What you are asked to do:
When the line containing "of lanes. -/" appears in the entries below, begin printing there and stop after the line containing "is 0, or 1. -/"; print each of those lines exactly and no other line.

□ □ □ □

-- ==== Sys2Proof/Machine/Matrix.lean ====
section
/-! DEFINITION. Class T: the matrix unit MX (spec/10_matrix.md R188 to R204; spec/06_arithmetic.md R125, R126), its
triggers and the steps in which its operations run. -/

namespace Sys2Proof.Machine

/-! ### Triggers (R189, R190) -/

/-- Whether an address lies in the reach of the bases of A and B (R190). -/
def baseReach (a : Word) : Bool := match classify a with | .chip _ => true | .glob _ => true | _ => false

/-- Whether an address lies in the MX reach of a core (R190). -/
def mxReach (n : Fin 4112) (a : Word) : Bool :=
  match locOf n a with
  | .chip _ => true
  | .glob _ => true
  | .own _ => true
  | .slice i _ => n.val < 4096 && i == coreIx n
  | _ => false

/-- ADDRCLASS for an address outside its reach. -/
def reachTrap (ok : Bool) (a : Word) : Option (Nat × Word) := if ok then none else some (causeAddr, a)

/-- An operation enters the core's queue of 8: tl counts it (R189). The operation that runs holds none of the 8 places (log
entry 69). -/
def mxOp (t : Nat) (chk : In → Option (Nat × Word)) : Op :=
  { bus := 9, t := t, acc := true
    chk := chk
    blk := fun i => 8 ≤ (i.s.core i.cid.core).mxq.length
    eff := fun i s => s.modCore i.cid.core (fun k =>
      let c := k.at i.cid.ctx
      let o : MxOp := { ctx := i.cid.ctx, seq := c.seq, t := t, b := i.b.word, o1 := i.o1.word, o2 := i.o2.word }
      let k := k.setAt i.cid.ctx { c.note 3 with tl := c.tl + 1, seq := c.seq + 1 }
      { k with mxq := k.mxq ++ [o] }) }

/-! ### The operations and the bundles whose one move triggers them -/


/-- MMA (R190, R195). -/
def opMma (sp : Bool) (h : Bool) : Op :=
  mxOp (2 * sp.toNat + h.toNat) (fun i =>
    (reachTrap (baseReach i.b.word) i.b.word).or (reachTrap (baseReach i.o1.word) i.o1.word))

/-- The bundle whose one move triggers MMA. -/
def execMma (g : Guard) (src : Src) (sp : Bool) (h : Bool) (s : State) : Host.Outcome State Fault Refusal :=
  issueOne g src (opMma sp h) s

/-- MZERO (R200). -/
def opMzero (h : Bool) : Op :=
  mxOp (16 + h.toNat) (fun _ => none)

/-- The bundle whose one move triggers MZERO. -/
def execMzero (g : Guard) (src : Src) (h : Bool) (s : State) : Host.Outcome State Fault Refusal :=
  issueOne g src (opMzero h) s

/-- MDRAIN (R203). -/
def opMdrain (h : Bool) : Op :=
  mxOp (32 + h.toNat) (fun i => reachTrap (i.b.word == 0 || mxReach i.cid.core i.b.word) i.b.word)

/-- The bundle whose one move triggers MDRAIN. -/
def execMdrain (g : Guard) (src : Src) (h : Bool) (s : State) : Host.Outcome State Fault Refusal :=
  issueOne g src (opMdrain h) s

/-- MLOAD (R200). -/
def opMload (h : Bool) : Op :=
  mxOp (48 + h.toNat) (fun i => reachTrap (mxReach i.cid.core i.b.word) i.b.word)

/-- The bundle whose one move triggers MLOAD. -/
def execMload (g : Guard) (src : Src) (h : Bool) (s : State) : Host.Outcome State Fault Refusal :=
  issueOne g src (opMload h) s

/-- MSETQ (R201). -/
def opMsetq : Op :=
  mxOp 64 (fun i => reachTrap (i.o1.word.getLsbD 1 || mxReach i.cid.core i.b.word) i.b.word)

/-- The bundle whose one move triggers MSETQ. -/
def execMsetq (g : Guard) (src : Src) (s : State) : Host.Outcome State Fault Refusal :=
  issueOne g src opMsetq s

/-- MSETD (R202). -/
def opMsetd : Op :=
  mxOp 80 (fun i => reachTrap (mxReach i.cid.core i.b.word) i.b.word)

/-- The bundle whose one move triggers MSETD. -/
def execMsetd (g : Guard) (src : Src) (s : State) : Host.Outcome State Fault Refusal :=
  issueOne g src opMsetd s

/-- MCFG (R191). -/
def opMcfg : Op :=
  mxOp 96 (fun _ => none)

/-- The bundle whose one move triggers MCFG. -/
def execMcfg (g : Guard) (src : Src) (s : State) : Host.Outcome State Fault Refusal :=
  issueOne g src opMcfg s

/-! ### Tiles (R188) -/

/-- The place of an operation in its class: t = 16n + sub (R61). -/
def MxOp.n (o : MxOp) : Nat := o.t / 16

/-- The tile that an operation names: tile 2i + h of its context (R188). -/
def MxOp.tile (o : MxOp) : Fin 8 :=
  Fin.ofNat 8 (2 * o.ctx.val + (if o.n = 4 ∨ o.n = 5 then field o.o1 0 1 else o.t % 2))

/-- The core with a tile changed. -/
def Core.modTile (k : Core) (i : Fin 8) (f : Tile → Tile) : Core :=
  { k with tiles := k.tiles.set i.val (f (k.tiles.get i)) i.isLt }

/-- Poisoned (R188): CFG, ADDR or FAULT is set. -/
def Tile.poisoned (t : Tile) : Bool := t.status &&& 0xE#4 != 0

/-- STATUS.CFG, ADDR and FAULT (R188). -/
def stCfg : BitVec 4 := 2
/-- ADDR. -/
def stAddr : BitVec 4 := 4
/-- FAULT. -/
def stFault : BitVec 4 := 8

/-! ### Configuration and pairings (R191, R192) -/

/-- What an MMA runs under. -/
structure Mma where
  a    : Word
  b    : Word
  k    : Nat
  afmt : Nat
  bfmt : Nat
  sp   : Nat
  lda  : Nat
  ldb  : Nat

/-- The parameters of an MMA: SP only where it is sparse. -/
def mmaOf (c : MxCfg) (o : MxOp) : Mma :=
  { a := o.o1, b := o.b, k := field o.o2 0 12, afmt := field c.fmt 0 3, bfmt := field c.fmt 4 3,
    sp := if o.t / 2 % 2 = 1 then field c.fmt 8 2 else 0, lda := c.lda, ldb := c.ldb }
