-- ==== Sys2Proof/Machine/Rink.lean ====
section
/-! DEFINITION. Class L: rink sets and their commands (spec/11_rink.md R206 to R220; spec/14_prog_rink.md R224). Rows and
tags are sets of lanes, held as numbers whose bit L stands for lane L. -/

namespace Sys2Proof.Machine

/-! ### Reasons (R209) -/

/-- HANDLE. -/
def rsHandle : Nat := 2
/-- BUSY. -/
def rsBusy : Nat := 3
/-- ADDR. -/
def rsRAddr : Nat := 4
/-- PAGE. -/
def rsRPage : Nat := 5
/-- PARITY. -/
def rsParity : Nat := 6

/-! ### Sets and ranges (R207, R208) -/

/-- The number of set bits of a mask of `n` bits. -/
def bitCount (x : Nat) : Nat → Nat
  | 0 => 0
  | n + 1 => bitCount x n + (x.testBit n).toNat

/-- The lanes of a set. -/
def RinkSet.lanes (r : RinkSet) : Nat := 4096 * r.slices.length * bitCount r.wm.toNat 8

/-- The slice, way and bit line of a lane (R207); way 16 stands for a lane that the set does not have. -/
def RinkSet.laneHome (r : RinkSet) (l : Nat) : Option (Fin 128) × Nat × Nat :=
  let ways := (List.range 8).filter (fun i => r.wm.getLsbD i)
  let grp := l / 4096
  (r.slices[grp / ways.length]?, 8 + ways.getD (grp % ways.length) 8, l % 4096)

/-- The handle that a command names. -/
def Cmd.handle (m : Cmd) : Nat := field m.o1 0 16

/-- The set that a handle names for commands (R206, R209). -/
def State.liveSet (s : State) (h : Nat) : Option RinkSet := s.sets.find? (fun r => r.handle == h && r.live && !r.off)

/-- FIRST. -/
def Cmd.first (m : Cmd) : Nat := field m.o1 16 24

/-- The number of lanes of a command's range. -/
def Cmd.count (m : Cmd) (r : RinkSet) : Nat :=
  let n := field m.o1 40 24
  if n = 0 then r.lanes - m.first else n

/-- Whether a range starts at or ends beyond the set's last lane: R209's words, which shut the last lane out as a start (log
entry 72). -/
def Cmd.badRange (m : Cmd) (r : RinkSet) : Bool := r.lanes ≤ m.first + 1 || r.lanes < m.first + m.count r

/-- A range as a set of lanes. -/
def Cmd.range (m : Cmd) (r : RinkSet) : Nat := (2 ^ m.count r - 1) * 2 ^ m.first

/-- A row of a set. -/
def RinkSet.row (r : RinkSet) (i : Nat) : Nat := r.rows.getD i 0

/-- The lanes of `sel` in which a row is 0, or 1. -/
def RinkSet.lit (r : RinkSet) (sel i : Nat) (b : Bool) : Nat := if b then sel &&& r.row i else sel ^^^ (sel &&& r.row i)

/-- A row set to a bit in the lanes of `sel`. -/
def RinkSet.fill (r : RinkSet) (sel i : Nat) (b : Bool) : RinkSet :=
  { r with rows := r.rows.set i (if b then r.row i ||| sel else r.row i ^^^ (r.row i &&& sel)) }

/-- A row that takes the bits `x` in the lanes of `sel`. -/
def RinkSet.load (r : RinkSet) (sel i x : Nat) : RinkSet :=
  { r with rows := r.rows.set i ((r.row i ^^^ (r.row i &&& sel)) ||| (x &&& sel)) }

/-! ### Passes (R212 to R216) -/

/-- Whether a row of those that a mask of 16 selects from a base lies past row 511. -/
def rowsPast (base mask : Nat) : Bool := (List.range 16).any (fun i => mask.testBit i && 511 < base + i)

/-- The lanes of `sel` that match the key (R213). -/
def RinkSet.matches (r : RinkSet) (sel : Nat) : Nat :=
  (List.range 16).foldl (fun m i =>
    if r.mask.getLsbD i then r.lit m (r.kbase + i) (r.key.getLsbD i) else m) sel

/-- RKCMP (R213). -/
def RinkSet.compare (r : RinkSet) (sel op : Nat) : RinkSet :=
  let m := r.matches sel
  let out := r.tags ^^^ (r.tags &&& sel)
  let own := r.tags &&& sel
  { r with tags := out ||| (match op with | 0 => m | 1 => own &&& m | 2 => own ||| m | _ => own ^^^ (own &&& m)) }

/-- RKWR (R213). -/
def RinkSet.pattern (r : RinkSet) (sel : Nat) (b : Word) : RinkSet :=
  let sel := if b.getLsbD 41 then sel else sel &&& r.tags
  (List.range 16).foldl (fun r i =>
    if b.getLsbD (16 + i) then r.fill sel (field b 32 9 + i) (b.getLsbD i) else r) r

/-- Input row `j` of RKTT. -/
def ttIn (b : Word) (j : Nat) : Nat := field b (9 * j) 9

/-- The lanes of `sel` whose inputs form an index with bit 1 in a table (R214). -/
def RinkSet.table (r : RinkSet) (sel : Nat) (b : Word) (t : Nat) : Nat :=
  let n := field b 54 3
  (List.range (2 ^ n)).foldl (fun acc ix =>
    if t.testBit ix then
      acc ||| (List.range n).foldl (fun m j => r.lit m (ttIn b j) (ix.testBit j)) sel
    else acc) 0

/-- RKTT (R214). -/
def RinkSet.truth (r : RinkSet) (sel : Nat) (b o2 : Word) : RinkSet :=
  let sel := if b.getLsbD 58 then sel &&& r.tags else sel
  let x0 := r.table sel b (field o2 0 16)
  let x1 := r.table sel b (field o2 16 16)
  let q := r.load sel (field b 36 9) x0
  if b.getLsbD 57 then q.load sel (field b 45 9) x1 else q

□ □ □ □

Result:
/-- A range as a set of lanes. -/
def Cmd.range (m : Cmd) (r : RinkSet) : Nat := (2 ^ m.count r - 1) * 2 ^ m.first

/-- A row of a set. -/
def RinkSet.row (r : RinkSet) (i : Nat) : Nat := r.rows.getD i 0

/-- The lanes of `sel` in which a row is 0, or 1. -/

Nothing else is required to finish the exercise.